This website covers knowledge management, personal effectiveness, theory of constraints, amongst other topics. Opinions expressed here are strictly those of the owner, Jack Vinson, and those of the commenters.

Enterprise Architecture and TOC #TOCICO18

Joe Cooper and Malcolm Neumeyer spoke about "Applying TOC to Enterprise Architecture: Gaining Focus". It was an education on EA and a nice view of the challenges they see in the discipline.

The role of Enterprise Architecture was described as looking at the organization as a whole and making decisions / recommendations for changes to better support the business operating model. It usually gets narrowed into IT recommendations, based on current state analysis and looking at the trends in the market. Unfortunately for EA's, their recommendations look like a mish mash of projects from the perspective of the business sponsors. Too many great ideas - too many to implement all at once, but they need to be done together to get the value. And when they get started implementing, they often get stuck in local implementations or pilots that force them into a local / global conflict that usually resolves on solving easy, local problems.

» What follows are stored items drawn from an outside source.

/-! # Stack opcodes (R180 to R185)

Proves `Obligations.StackOpcodes`. The statements write the pushes, the pops and the end of an opcode out as record
updates; the first two parts say, once for each operation of the model, that it is that update. An opcode's equation
then replaces the one by the other. The slots differ only in how an opcode ends (`NodeState.unsettles_advance`). -/

namespace Sys2Proof.Machine

open Sys2Proof.Statement

/-! ### The stacks in the statements' words -/

/-- R24. -/
theorem NodeState.dpush_eq_pushed (c : NodeState) (v : Word) : c.dpush v = pushed c v := rfl

/-- R25. -/
theorem NodeState.dpop_eq_popped (c : NodeState) : c.dpop = popped c := rfl

/-- R30. -/
theorem NodeState.rpush_eq_rpushed (c : NodeState) (v : Word) : c.rpush v = rpushed c v := rfl

/-- R30. -/
theorem NodeState.rpop_eq_rpopped (c : NodeState) : c.rpop = rpopped c := rfl

/-! ### The end of an opcode -/

/-- R108, R396: going on after an opcode that helps a following add. -/
theorem NodeState.helps_advance (c : NodeState) (sl : Slot) : c.helps.advance sl = ends sl true c := by
  cases sl with
  | s0 | s1 | s2 | s3 => rfl

/-- R108, R396: going on after an opcode that does not. -/
theorem NodeState.unsettles_advance (c : NodeState) (sl : Slot) : c.unsettles.advance sl = ends sl false c := by
  cases sl with
  | s0 | s1 | s2 | s3 => rfl

/-! ### The stack opcodes -/

/-- R180. -/
theorem exec_nop (sl : Slot) (s : State) : exec (.nop sl) s = .next (s.setCore (ends sl true s.core)) := by
  rw [← NodeState.helps_advance]
  rfl

/-- R181: what is pushed on the return stack is T of before the pop. -/
theorem exec_push (sl : Slot) (s : State) :
    exec (.push sl) s = .next (s.setCore (ends sl false (rpushed (popped s.core) s.core.t))) := by
  rw [← NodeState.dpop_eq_popped, ← NodeState.rpush_eq_rpushed, ← NodeState.unsettles_advance]
  rfl

/-- R182: what is pushed on the data stack is R of before the pop. -/
theorem exec_pop (sl : Slot) (s : State) :
    exec (.pop sl) s = .next (s.setCore (ends sl false (pushed (rpopped s.core) s.core.r))) := by
  rw [← NodeState.rpop_eq_rpopped, ← NodeState.dpush_eq_pushed, ← NodeState.unsettles_advance]
  rfl

/-- R183. -/
theorem exec_dup (sl : Slot) (s : State) :
    exec (.dup sl) s = .next (s.setCore (ends sl false (pushed s.core s.core.t))) := by
  rw [← NodeState.dpush_eq_pushed, ← NodeState.unsettles_advance]
  rfl

/-- R184. -/
theorem exec_drop (sl : Slot) (s : State) :
    exec (.drop sl) s = .next (s.setCore (ends sl false (popped s.core))) := by
  rw [← NodeState.dpop_eq_popped, ← NodeState.unsettles_advance]
  rfl

/-- R185. -/
theorem exec_over (sl : Slot) (s : State) :
    exec (.over sl) s = .next (s.setCore (ends sl false (pushed s.core s.core.s))) := by
  rw [← NodeState.dpush_eq_pushed, ← NodeState.unsettles_advance]
  rfl

/-- Settles O21, by each opcode's row of the opcode map and its equation. -/
theorem stackOpcodes : Obligations.StackOpcodes :=
  ⟨runs_of (fun _ _ => rfl) exec_nop, runs_of (fun _ _ => rfl) exec_push, runs_of (fun _ _ => rfl) exec_pop,
    runs_of (fun _ _ => rfl) exec_dup, runs_of (fun _ _ => rfl) exec_drop, runs_of (fun _ _ => rfl) exec_over⟩

end Sys2Proof.Machine

/-! # Register opcodes on A (R190, R191)

Proves `Obligations.RegisterOpcodes`. Both opcodes pair one operation of the data stack with A: the operation is the
statement's record update (`NodeState.dpop_eq_popped`, `NodeState.dpush_eq_pushed`), and what follows it is the common
end of an opcode (`NodeState.unsettles_advance`). `a!` stores the T of before its pop. -/

namespace Sys2Proof.Machine

open Sys2Proof.Statement

/-- R190: all 18 bits of T of before the pop go to A. -/
theorem exec_aStore (sl : Slot) (s : State) :
    exec (.aStore sl) s = .next (s.setCore (ends sl false { popped s.core with a := s.core.t })) := by
  rw [← NodeState.dpop_eq_popped, ← NodeState.unsettles_advance]
  rfl

/-- R191: A is pushed and keeps its value. -/
theorem exec_aFetch (sl : Slot) (s : State) :
    exec (.aFetch sl) s = .next (s.setCore (ends sl false (pushed s.core s.core.a))) := by
  rw [← NodeState.dpush_eq_pushed, ← NodeState.unsettles_advance]
  rfl

/-- Settles O22, by each opcode's row of the opcode map and its equation. -/
theorem registerOpcodes : Obligations.RegisterOpcodes :=
  ⟨runs_of (fun _ _ => rfl) exec_aStore, runs_of (fun _ _ => rfl) exec_aFetch⟩

end Sys2Proof.Machine

/-! # Bit-wise opcodes (R200 to R202)

Proves `Obligations.BitwiseOpcodes`. The words that go to T stand alike in the model and in the statement; what is to be
shown of `and` and `xor` is that the rest of the core is popped once (`NodeState.dpop_eq_popped`), and of all three that
they end as an opcode that does not help a following add (`NodeState.unsettles_advance`). `not` pops nothing. -/

namespace Sys2Proof.Machine

open Sys2Proof.Statement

TOC comes into the picture in the direction of the questions. Where is the constraint inside the organization? What blocks flow in operations? What about the customer? What changes are required to remove limitations for them? What does the customer need? What about the larger ecosystem of suppliers, partners and customers - how does the current system block or slow flow of value? What needs to change to improve the entire ecosystem?

An example. For a company that has grown multiple divisions / acquisitions over time, they might have multiple payment processing systems. Traditional EA projects might suggest simplifying each processing system to speed the internal processing where the benefit appears to be saving time internally. But a customer perspective might suggest simplifying the process for the customer so that they only see one payment system - the benefit is then reflected on teh customer in their time and good will toward the company. Oh, and it will likely improve processing time for payments inside the company as a side effect.

Cooper and Neumeyer suggest that the way EA looks at their work should change. They should be looking at the constraint, creating/promoting metrics that measure throughput, and developing EA roadmaps that embed the idea of focus.

There was a lot of discussion of DevOps and The Phoenix Project (TPP), as this has become a source book for a lot of people in IT development and operations organizations. TPP was written to mimic The Goal in structure, and it has resounded quite nicely in the IT community.  One of the speakers even reminded the room of my review from five years ago when I read it. Thanks.